About this task
Going line by line through the entries below, tally those that hold the string "Word". Give only the total.
[[ Input data open ]]
-- ==== Sys2Proof/Laws/KeepsStrings.lean ====
section
/-! SUPPORT. What every command keeps, for the operations of Machine/Strings.lean. -/

namespace Sys2Proof.Laws

open Sys2Proof.Machine Sys2Proof.Safety

theorem modLamps_keeps {s0 : State} (f : List LampEntry → List LampEntry) (s : State) (h : Keeps s0 s) :
    Keeps s0 (modLamps f s) := by
  unfold modLamps
  try dsimp only
  repeat' (first
    | with_reducible assumption
    | with_reducible apply keeps_ite
    | with_reducible apply OutKeeps.next
    | fail_if_no_progress with_reducible refine keeps_mk ?_ (timeOn rfl rfl rfl rfl rfl))

theorem lampReport_keeps {s0 : State} (l : Nat) (i : Nat) (again : Bool) (full : Bool) (x : Nat × Nat × Nat) (s : State) (h : Keeps s0 s) :
    Keeps s0 (lampReport l i again full x s) := by
  unfold lampReport
  try dsimp only
  repeat' (first
    | with_reducible assumption
    | with_reducible apply notify_keeps)

theorem lampFound_keeps {s0 : State} (l : Nat) (i : Nat) (again : Bool) (s : State) (x : Nat × Nat × Nat) (h : Keeps s0 s) :
    Keeps s0 (lampFound l i again s x) := by
  unfold lampFound
  try dsimp only
  repeat' (first
    | with_reducible assumption
    | with_reducible apply bump_keeps
    | with_reducible apply setFlag_keeps
    | with_reducible apply modLamps_keeps
    | with_reducible apply lampReport_keeps
    | with_reducible apply keeps_ite)

theorem mapDone_keeps {s0 : State} (l : Nat) (i : Nat) (again : Bool) (s : State) (h : Keeps s0 s) :
    Keeps s0 (mapDone l i again s) := by
  unfold mapDone
  try dsimp only
  repeat' (first
    | with_reducible assumption
    | with_reducible apply modLane_keeps
    | with_reducible apply lampReport_keeps
    | with_reducible apply lampFound_keeps
    | (with_reducible apply keeps_foldl; intro _ _ _)
    | with_reducible apply keeps_ite
    | with_reducible apply keeps_ite_fst
    | fail_if_no_progress with_reducible refine keeps_mk ?_ (timeOn rfl rfl rfl rfl rfl))

theorem pollSend_keeps {s0 : State} (l : Nat) (s : State) (h : Keeps s0 s) :
    Keeps s0 (pollSend l s) := by
  unfold pollSend
  try dsimp only
  repeat' (first
    | with_reducible assumption
    | with_reducible apply modLane_keeps
    | with_reducible apply ctrlQueue_keeps
    | with_reducible apply ctrlSend_keeps
    | with_reducible apply keeps_ite
    | fail_if_no_progress with_reducible refine keeps_mk ?_ (timeOn rfl rfl rfl rfl rfl))

theorem ctrlNext_keeps {s0 : State} (l : Nat) (s : State) (h : Keeps s0 s) :
    Keeps s0 (ctrlNext l s) := by
  unfold ctrlNext
  try dsimp only
  repeat' (first
    | with_reducible assumption
    | with_reducible apply ctrlSend_keeps
    | with_reducible apply rangeNext_keeps
    | with_reducible apply pollSend_keeps)

theorem stringFault_keeps {s0 : State} (l : Nat) (i : Nat) (new : Nat) (s : State) (n : Nat) (h : Keeps s0 s) :
    Keeps s0 (stringFault l i new s n) := by
  unfold stringFault
  try dsimp only
  repeat' (first
    | with_reducible assumption
    | with_reducible apply bump_keeps
    | with_reducible apply setFlag_keeps
    | with_reducible apply notify_keeps
    | with_reducible apply keeps_ite)

theorem sumReturn_keeps {s0 : State} (l : Nat) (i : Nat) (w : Word) (s : State) (h : Keeps s0 s) :
    Keeps s0 (sumReturn l i w s) := by
  unfold sumReturn
  try dsimp only
  repeat' (first
    | with_reducible assumption
    | with_reducible apply bump_keeps
    | with_reducible apply modLane_keeps
    | with_reducible apply modChip_keeps
    | with_reducible apply ctrlQueue_keeps
    | with_reducible apply stringFault_keeps
    | (with_reducible apply keeps_foldl; intro _ _ _)
    | with_reducible apply keeps_ite
    | fail_if_no_progress with_reducible refine keeps_mk ?_ (timeOn rfl rfl rfl rfl rfl)
    | (intro _ _)
    | dsimp only
    | split)

theorem lampApply_keeps {s0 : State} (p : StrLampSet) (s : State) (h : Keeps s0 s) :
    Keeps s0 (lampApply p s) := by
  unfold lampApply
  try dsimp only
  repeat' (first
    | with_reducible assumption
    | with_reducible apply bump_keeps
    | with_reducible apply setFlag_keeps
    | with_reducible apply modLamps_keeps
    | (with_reducible apply keeps_foldl; intro _ _ _)
    | with_reducible apply keeps_ite)

theorem lampFrames_keeps {s0 : State} (c : Call) (p : StrLampSet) (s : State) (h : Keeps s0 s) :
    Keeps s0 (lampFrames c p s) := by
  unfold lampFrames
  try dsimp only
  repeat' (first
    | with_reducible assumption
    | with_reducible apply ctrlQueue_keeps
    | with_reducible apply ctrlNext_keeps
    | with_reducible apply lampApply_keeps
    | with_reducible apply keeps_ite)

theorem execStrLampSet_keeps {s0 : State} (c : Call) (p : StrLampSet) (s : State) (h : Keeps s0 s) :
    OutKeeps s0 (execStrLampSet c p s) := by
  unfold execStrLampSet
  try dsimp only
  repeat' (first
    | with_reducible assumption
    | with_reducible refine command_keeps _ _ _ _ ?_ (fun _ _ => ?_)
    | with_reducible apply refuse_keeps
    | with_reducible apply lampFrames_keeps
    | with_reducible apply OutKeeps.ite
    | with_reducible apply keeps_ite
    | with_reducible apply OutKeeps.next
    | fail_if_no_progress with_reducible refine keeps_mk ?_ (timeOn rfl rfl rfl rfl rfl)
    | (intro _ _)
    | dsimp only
    | split)

theorem execStrLaneSet_keeps {s0 : State} (c : Call) (p : StrLaneSet) (s : State) (h : Keeps s0 s) :
    OutKeeps s0 (execStrLaneSet c p s) := by
  unfold execStrLaneSet
  try dsimp only
  repeat' (first
    | with_reducible assumption
    | with_reducible apply configMessage_keeps)

theorem execStrFaultGet_keeps {s0 : State} (c : Call) (first : Nat) (count : Nat) (s : State) (h : Keeps s0 s) :
    OutKeeps s0 (execStrFaultGet c first count s) := by
  unfold execStrFaultGet
  try dsimp only
  repeat' (first
    | with_reducible assumption
    | with_reducible refine command_keeps _ _ _ _ ?_ (fun _ _ => ?_)
    | with_reducible apply refuse_keeps
    | with_reducible apply answer_keeps
    | with_reducible apply OutKeeps.ite
    | with_reducible apply keeps_ite
    | with_reducible apply OutKeeps.next
    | fail_if_no_progress with_reducible refine keeps_mk ?_ (timeOn rfl rfl rfl rfl rfl)
    | (intro _ _)
    | dsimp only
    | split)

theorem ctrlComplete_keeps {s0 : State} (l : Nat) (c : Ctrl) (data : Word) (status : Nat) (s : State) (h : Keeps s0 s) :
    Keeps s0 (ctrlComplete l c data status s) := by
  unfold ctrlComplete
  try dsimp only
  repeat' (first
    | with_reducible assumption
    | with_reducible apply respondOwed_keeps
    | with_reducible apply chipForget_keeps
    | with_reducible apply modLane_keeps
    | with_reducible apply modChip_keeps
    | with_reducible apply provision_keeps
    | with_reducible apply chipEpochReport_keeps
    | with_reducible apply mapDone_keeps
    | with_reducible apply sumReturn_keeps
    | with_reducible apply keeps_ite
    | fail_if_no_progress with_reducible refine keeps_mk ?_ (timeOn rfl rfl rfl rfl rfl)
    | (intro _ _)
    | dsimp only
    | split)

theorem mapBroken_keeps {s0 : State} (l : Nat) (c : Ctrl) (s : State) (h : Keeps s0 s) :
    Keeps s0 (mapBroken l c s) := by
  unfold mapBroken
  try dsimp only
  repeat' (first
    | with_reducible assumption
    | with_reducible apply modLane_keeps
    | with_reducible apply modChip_keeps
    | with_reducible apply keeps_ite
    | fail_if_no_progress with_reducible refine keeps_mk ?_ (timeOn rfl rfl rfl rfl rfl)
    | (intro _ _)
    | dsimp only
    | split)

theorem commitLost_keeps {s0 : State} (l : Nat) (c : Ctrl) (s : State) (h : Keeps s0 s) :
    Keeps s0 (commitLost l c s) := by
  unfold commitLost
  try dsimp only
  repeat' (first
    | with_reducible assumption
    | with_reducible apply modChip_keeps
    | with_reducible apply provision_keeps
    | fail_if_no_progress with_reducible refine keeps_mk ?_ (timeOn rfl rfl rfl rfl rfl)
    | (intro _ _)
    | dsimp only
    | split)

theorem ctrlClear_keeps {s0 : State} (l : Nat) (s : State) (h : Keeps s0 s) :
    Keeps s0 (ctrlClear l s) := by
  unfold ctrlClear
  try dsimp only
  repeat' (first
    | with_reducible assumption
    | with_reducible apply modLane_keeps)

theorem ctrlRetry_keeps {s0 : State} (l : Nat) (c : Ctrl) (status : Nat) (s : State) (h : Keeps s0 s) :
    Keeps s0 (ctrlRetry l c status s) := by
  unfold ctrlRetry
  try dsimp only
  repeat' (first
    | with_reducible assumption
    | with_reducible apply bump_keeps
    | with_reducible apply setFlag_keeps
    | with_reducible apply notify_keeps
    | with_reducible apply modLane_keeps
    | with_reducible apply laneSettle_keeps
    | with_reducible apply ctrlFailed_keeps
    | with_reducible apply ctrlNext_keeps
    | with_reducible apply mapBroken_keeps
    | with_reducible apply commitLost_keeps
    | with_reducible apply ctrlClear_keeps
    | with_reducible apply keeps_ite
    | fail_if_no_progress with_reducible refine keeps_mk ?_ (timeOn rfl rfl rfl rfl rfl))

theorem ctrlAlive_keeps {s0 : State} (l : Nat) (a : Nat) (s : State) (h : Keeps s0 s) :
    Keeps s0 (ctrlAlive l a s) := by
  unfold ctrlAlive
  try dsimp only
  repeat' (first
    | with_reducible assumption
    | with_reducible apply ledgerEvent_keeps
    | with_reducible apply judgeAlive_keeps
    | with_reducible apply keeps_ite)

theorem ctrlReturn_keeps {s0 : State} (l : Nat) (r : CtrlReturn) (sIn : State) (h : Keeps s0 sIn) :
    Keeps s0 (ctrlReturn l r sIn) := by
  unfold ctrlReturn
  try dsimp only
  repeat' (first
    | with_reducible assumption
    | with_reducible apply bump_keeps
    | with_reducible apply chkRun_keeps
    | with_reducible apply laneSettle_keeps
    | with_reducible apply ctrlFailed_keeps
    | with_reducible apply ctrlNext_keeps
    | with_reducible apply ctrlComplete_keeps
    | with_reducible apply mapBroken_keeps
    | with_reducible apply commitLost_keeps
    | with_reducible apply ctrlClear_keeps
    | with_reducible apply ctrlRetry_keeps
    | with_reducible apply ctrlAlive_keeps
    | with_reducible apply keeps_ite
    | (intro _ _)
    | dsimp only
    | split)

theorem execControlFrameReturn_keeps {s0 : State} (t : Nat) (lane : Fin 32) (r : CtrlReturn) (s : State) (h : Keeps s0 s) :
    OutKeeps s0 (execControlFrameReturn t lane r s) := by
  unfold execControlFrameReturn
  try dsimp only
  repeat' (first
    | with_reducible assumption
    | with_reducible apply advance_keeps
    | with_reducible apply rxErrors_keeps
    | with_reducible apply ctrlReturn_keeps
    | with_reducible apply OutKeeps.ite
    | with_reducible apply OutKeeps.next
    | (intro _ _)
    | dsimp only
    | split)

theorem execControlAckTimeout_keeps {s0 : State} (t : Nat) (lane : Fin 32) (s : State) (h : Keeps s0 s) :
    OutKeeps s0 (execControlAckTimeout t lane s) := by
  unfold execControlAckTimeout
  try dsimp only
  repeat' (first
    | with_reducible assumption
    | with_reducible apply advance_keeps
    | with_reducible apply ctrlNext_keeps
    | with_reducible apply ctrlRetry_keeps
    | with_reducible apply OutKeeps.ite
    | with_reducible apply keeps_ite
    | with_reducible apply OutKeeps.next
    | fail_if_no_progress with_reducible refine keeps_mk ?_ (timeOn rfl rfl rfl rfl rfl)
    | (intro _ _)
    | dsimp only
    | split)

theorem execCollectInterval_keeps {s0 : State} (t : Nat) (s : State) (h : Keeps s0 s) :
    OutKeeps s0 (execCollectInterval t s) := by
  unfold execCollectInterval
  try dsimp only
  repeat' (first
    | with_reducible assumption
    | with_reducible apply advance_keeps
    | with_reducible apply collectSend_keeps
    | with_reducible apply ctrlNext_keeps
    | (with_reducible apply keeps_foldl; intro _ _ _)
    | with_reducible apply OutKeeps.ite
    | with_reducible apply keeps_ite
    | with_reducible apply OutKeeps.next)

theorem laneDropOwed_keeps {s0 : State} (i : Fin 5) (s : State) (h : Keeps s0 s) :
    Keeps s0 (laneDropOwed i s) := by
  unfold laneDropOwed
  try dsimp only
  repeat' (first
    | with_reducible assumption
    | with_reducible apply keeps_ite
    | with_reducible apply OutKeeps.next
    | fail_if_no_progress with_reducible refine keeps_mk ?_ (timeOn rfl rfl rfl rfl rfl))

end Sys2Proof.Laws
end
[[ Input data closed ]]
Reply
2